Work through the data below and copy out every line where "Outcome" is found.

Stored data:

• • • • • • •

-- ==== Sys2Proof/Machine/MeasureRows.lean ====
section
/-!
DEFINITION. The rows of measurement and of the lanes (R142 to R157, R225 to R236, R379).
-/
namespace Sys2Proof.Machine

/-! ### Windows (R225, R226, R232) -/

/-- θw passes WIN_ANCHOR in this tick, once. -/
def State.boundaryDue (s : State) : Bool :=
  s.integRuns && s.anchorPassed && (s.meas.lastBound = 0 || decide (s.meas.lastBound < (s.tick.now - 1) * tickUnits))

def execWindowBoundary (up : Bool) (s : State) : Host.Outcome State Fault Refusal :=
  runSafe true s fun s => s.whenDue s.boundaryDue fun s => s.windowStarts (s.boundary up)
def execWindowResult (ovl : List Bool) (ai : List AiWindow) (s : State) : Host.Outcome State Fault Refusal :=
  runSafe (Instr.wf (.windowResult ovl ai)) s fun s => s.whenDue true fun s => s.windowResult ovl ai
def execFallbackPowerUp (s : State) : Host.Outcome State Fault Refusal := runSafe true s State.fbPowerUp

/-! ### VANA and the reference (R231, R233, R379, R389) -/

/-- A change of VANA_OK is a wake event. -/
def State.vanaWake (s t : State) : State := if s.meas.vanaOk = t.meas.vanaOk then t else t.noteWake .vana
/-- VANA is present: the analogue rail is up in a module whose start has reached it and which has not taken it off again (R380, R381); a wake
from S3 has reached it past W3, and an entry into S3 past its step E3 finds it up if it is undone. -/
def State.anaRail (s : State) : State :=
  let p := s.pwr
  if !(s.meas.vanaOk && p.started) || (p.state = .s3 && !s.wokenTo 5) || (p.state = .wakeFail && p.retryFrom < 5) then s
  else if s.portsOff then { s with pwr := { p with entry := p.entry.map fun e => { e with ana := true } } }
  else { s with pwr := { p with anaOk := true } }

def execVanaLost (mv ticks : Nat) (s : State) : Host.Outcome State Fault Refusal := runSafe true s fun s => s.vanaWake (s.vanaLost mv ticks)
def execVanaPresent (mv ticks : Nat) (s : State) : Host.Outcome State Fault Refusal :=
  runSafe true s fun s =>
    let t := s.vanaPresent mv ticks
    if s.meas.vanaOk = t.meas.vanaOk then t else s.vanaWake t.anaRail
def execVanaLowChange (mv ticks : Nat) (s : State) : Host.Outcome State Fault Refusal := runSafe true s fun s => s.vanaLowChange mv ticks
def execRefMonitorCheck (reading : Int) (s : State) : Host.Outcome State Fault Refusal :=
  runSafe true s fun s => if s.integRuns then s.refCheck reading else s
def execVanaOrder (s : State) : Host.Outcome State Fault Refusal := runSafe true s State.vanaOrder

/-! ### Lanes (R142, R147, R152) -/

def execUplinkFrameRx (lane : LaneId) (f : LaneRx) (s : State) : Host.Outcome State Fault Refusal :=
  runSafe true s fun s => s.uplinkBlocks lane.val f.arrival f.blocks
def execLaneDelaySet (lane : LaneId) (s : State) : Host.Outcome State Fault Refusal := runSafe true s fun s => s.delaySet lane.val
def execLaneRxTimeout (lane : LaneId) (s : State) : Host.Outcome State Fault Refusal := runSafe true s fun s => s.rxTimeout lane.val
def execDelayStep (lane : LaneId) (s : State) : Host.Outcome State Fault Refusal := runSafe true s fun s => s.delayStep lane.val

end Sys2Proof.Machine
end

• • • • • • •

● RESPONSE AREA:
def execWindowBoundary (up : Bool) (s : State) : Host.Outcome State Fault Refusal :=
def execWindowResult (ovl : List Bool) (ai : List AiWindow) (s : State) : Host.Outcome State Fault Refusal :=
def execFallbackPowerUp (s : State) : Host.Outcome State Fault Refusal := runSafe true s State.fbPowerUp
def execVanaLost (mv ticks : Nat) (s : State) : Host.Outcome State Fault Refusal := runSafe true s fun s => s.vanaWake (s.vanaLost mv ticks)
def execVanaPresent (mv ticks : Nat) (s : State) : Host.Outcome State Fault Refusal :=
def execVanaLowChange (mv ticks : Nat) (s : State) : Host.Outcome State Fault Refusal := runSafe true s fun s => s.vanaLowChange mv ticks
def execRefMonitorCheck (reading : Int) (s : State) : Host.Outcome State Fault Refusal :=
def execVanaOrder (s : State) : Host.Outcome State Fault Refusal := runSafe true s State.vanaOrder
def execUplinkFrameRx (lane : LaneId) (f : LaneRx) (s : State) : Host.Outcome State Fault Refusal :=
def execLaneDelaySet (lane : LaneId) (s : State) : Host.Outcome State Fault Refusal := runSafe true s fun s => s.delaySet lane.val
def execLaneRxTimeout (lane : LaneId) (s : State) : Host.Outcome State Fault Refusal := runSafe true s fun s => s.rxTimeout lane.val
def execDelayStep (lane : LaneId) (s : State) : Host.Outcome State Fault Refusal := runSafe true s fun s => s.delayStep lane.val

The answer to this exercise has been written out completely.